The whole of what I witnessed saddened me. When I first saw her, I’d wanted to assist too, to show her she was not alone, that someone would help her with her burdens. But clearly it was too late. Her journey was much longer than those eight lanes she had to cross. It had been much longer. It had been for a long time. In her weary, timeworn world, she’d known the truth about that for eons, long before my momentary empathy. Long before the postman’s. Long after. She knew it with every pang and every pain in her cold, bent bones. She knows it each morning as she picks herself up from the chill of a concrete bed. She knows. No one is going to help her with her burdens. No one. If there were, why would she be here? Why draped in rags and wearing one wind-inflated shoe? No, there is no one going to help her. No one ever was. That truth already had a long abiding proof. The postman was simply another threat. Not to her person, surely, not to take her stuff. But to her serenity. What use letting him into her solitude, even for an instant. Dismantling the barricade, even briefly, only lets in the cold. Oh, the wiser one she was today.

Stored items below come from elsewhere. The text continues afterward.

-- ==== Sys2Proof/Machine/Header.lean ====
section
/-! DEFINITION. Writes to the common page header (Tables 3-6 and 3-13): the rows BLK_LOCK_SET to BLK_TOKCFG_WRITE of the
table. -/
namespace Sys2Proof.Machine

/-- A write of one field of a header word, through the gate, from an authority that may write the field. -/
def State.headerWrite (s : State) (a : Authority) (page o : Nat) (r : Row) (f : State → State) : State :=
  s.gated a (page * 4096 + o) 4 (fun s => if s.mayWrite a r then f s else s)

/-- BLK_LOCK_SET (R119). -/
def execBlkLockSet (port : Authority) (page : Nat) (s : State) : Out :=
  .next (s.headerWrite port page 0x10 HDR.CTL_LOCK (fun s => s.wr HDR.CTL_LOCK 1 page))

/-- BLK_QUIESCE_WRITE (R121). -/
def execBlkQuiesceWrite (port : Authority) (page : Nat) (on : Bool) (s : State) : Out :=
  .next (s.headerWrite port page 0x10 HDR.CTL_QUIESCE (fun s => s.wr HDR.CTL_QUIESCE (b2n on) page))

/-- The state a page returns to when neither TEST_HOLD nor a slice holds it any more. -/
def State.freeState (s : State) (p : Nat) : Nat :=
  match coreOfPage p with
  | some c => if s.inSlice c then stTEST else s.coreState c
  | none => stREADY

/-- TEST_HOLD of a page: a block that is READY stands in TEST until it is released. -/
def State.setTestHold (s : State) (p : Nat) (on : Bool) : State :=
  let s := s.wr HDR.CTL_TEST_HOLD (b2n on) p
  let st := s.rd HDR.STAT_STATE p
  if on then (if st = stREADY then s.wr HDR.STAT_STATE stTEST p else s)
  else if st = stTEST then s.wr HDR.STAT_STATE (s.freeState p) p
  else s

/-- BLK_TEST_HOLD_WRITE. -/
def execBlkTestHoldWrite (port : Authority) (page : Nat) (on : Bool) (s : State) : Out :=
  .next (s.headerWrite port page 0x10 HDR.CTL_TEST_HOLD (fun s => s.setTestHold page on))

/-- A software fence of core c is asked for: its steps begin (R401, R609). -/
def State.askSoftFence (s : State) (c : Nat) : State :=
  if bit s.boot.softFence c || s.serac.softFencing.any (fun e => e.1 = c) then s
  else if bit s.boot.fenceCores c then { s with boot := { s.boot with softFence := setBit s.boot.softFence c } }
  else s.modSerac (fun r => { r with softFencing := r.softFencing ++ [(c, s.drainBy)] })

/-- A software fence of core c is lifted (R120, R609). -/
def State.liftSoftFence (s : State) (c : Nat) : State :=
  let s := s.modSerac (fun r => { r with softFencing := r.softFencing.filter (fun e => e.1 != c) })
  if !bit s.boot.softFence c then s
  else
    let s := { s with boot := { s.boot with softFence := clearBit s.boot.softFence c } }
    if s.rd HDR.STAT_STATE (pgFE c) = stRESET then s else (s.setStates (corePages c) (s.coreState c)).setLive

/-- A software fence of the comparator (R390, R609). -/
def State.softComparator (s : State) (on : Bool) : State :=
  let held := s.compFenced
  let s := { s with boot := { s.boot with softComp := on } }
  if on && !held then s.comparatorOff else s

/-- A write to BLK_CTL.FENCE (R120, R609). -/
def State.setFence (s : State) (p : Nat) (on : Bool) : State :=
  if !fenceable p then s
  else match coreOfPage p with
    | some c => if on then s.askSoftFence c else s.liftSoftFence c
    | none => s.softComparator on

/-- BLK_FENCE_WRITE. -/
def execBlkFenceWrite (port : Authority) (page : Nat) (on : Bool) (s : State) : Out :=
  .next (s.headerWrite port page 0x10 HDR.CTL_FENCE (fun s => s.setFence page on))

/-- ENABLE of a page: without it the block takes no new work and its progress timer stops (Table 3-6). -/
def State.setEnable (s : State) (p : Nat) (on : Bool) : State :=
  let s := s.wr HDR.CTL_ENABLE (b2n on) p
  if on then s else s.modLadder (fun l => { l with timers := SMap.drop l.timers p })

/-- BLK_ENABLE_WRITE. -/
def execBlkEnableWrite (port : Authority) (page : Nat) (on : Bool) (s : State) : Out :=
  .next (s.headerWrite port page 0x10 HDR.CTL_ENABLE (fun s => s.setEnable page on))

/-- One injected token of a kind (R118, R370). -/
def State.inject (s : State) (p kind : Nat) : State :=
  let t : Tok := { src := p, kind := kind, cls := defaultClass kind p, inj := true
                   detail := if kind = kHOST_POISON then 1 else 0 }
  let x := s.rd FLT.FLT_INJ_CTX_CTX
  s.raiseTok (if t.bears then { t with ctx := x, gen := (s.ctx x).gen } else t)

/-- A write to BLK_ERRINJ, which LOCK makes read-only: tokens in ascending bit order (R370). -/
def State.errInj (s : State) (p v : Nat) : State :=
  if s.on HDR.CTL_LOCK p then s
  else s.each ((List.range 32).filter (bit v)) (fun s k => match kindAt p k with
    | some kind => s.inject p kind
    | none => s)

/-- BLK_ERRINJ_WRITE. -/
def execBlkErrinjWrite (port : Authority) (page value : Nat) (s : State) : Out :=
  .next (s.headerWrite port page 0x20 HDR.BLK_ERRINJ (fun s => s.errInj page value))

/-- An override that R358 forbids. -/
def overrideForbidden (p v : Nat) : Bool :=
  let kind := bits v 23 16
  let cls := bits v 30 28
  let dflt := defaultClass kind p
  bit v 31 && (cls = cPOWERCYCLE || cCHIP ≤ dflt || (dflt = cDEFERRED && cls < cDEFERRED) || kind = kRANGE)

/-- A write to BLK_TOKCFG: taken whole or dropped whole (R358). -/
def State.tokCfg (s : State) (a : Authority) (p v : Nat) : State :=
  if overrideForbidden p v then s.cfgDenied a (p * 4096 + 0x24)
  else (((s.wr HDR.TOKCFG_OVR_EN (bits v 31 31) p).wr HDR.TOKCFG_OVR_CLASS (bits v 30 28) p).wr HDR.TOKCFG_OVR_KIND
    (bits v 23 16) p).wr HDR.TOKCFG_RATE (bits v 15 0) p

/-- BLK_TOKCFG_WRITE. -/
def execBlkTokcfgWrite (port : Authority) (page value : Nat) (s : State) : Out :=
  .next (s.headerWrite port page 0x24 HDR.TOKCFG_OVR_EN (fun s => s.tokCfg port page value))

/-- A write to BLK_CTL: each field that the authority may write takes its effect. -/
def State.ctlWrite (s : State) (a : Authority) (p v : Nat) : State :=
  let s := if s.mayWrite a HDR.CTL_LOCK && bit v 31 then s.wr HDR.CTL_LOCK 1 p else s
  let s := if s.mayWrite a HDR.CTL_QUIESCE then s.wr HDR.CTL_QUIESCE (bits v 3 3) p else s
  let s := if s.mayWrite a HDR.CTL_TEST_HOLD then s.setTestHold p (bit v 2) else s
  let s := if s.mayWrite a HDR.CTL_FENCE then s.setFence p (bit v 1) else s
  if s.mayWrite a HDR.CTL_ENABLE then s.setEnable p (bit v 0) else s

end Sys2Proof.Machine
end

In the end of all that, I came away feeling that I had failed. Not her, for I know now how it would have turned out if I’d tried to help. It just would have been me out there instead of the postman, run off like some stupid, well-meaning cur. So no, I did not fail her. My sense of helplessness was plainly ill assigned in that, and I am good with God or the universe on that score. But I did fail. I failed because I did not go and thank him. The man in the blue striped pants. The postman. I did not thank him. I could have. It would have been as simple as turning my truck into that parking lot once I’d gone through the light. He was still sitting there when I drove past, likely reflecting on what he’d just been through. I should have thanked him. I thought it. Told myself to. Told myself he deserved at least a nod for having taken the initiative, having endured that wrath that was not truly his to bear. But I did not.
So here I am. In the few minutes before I go to a soft bed with a soft wife and belly made soft by a full meal and a soul softened by an evening spent with family who love me and laugh at the silly things I say…, here I sit, tapping this story out. My confession. The confession of us all. Of a nation that lets its old ladies age so miserably. A nation that has passed its easiest opportunities to do good deeds.
But hey, at least the postman got out of his truck. The hope of a nation lies in that.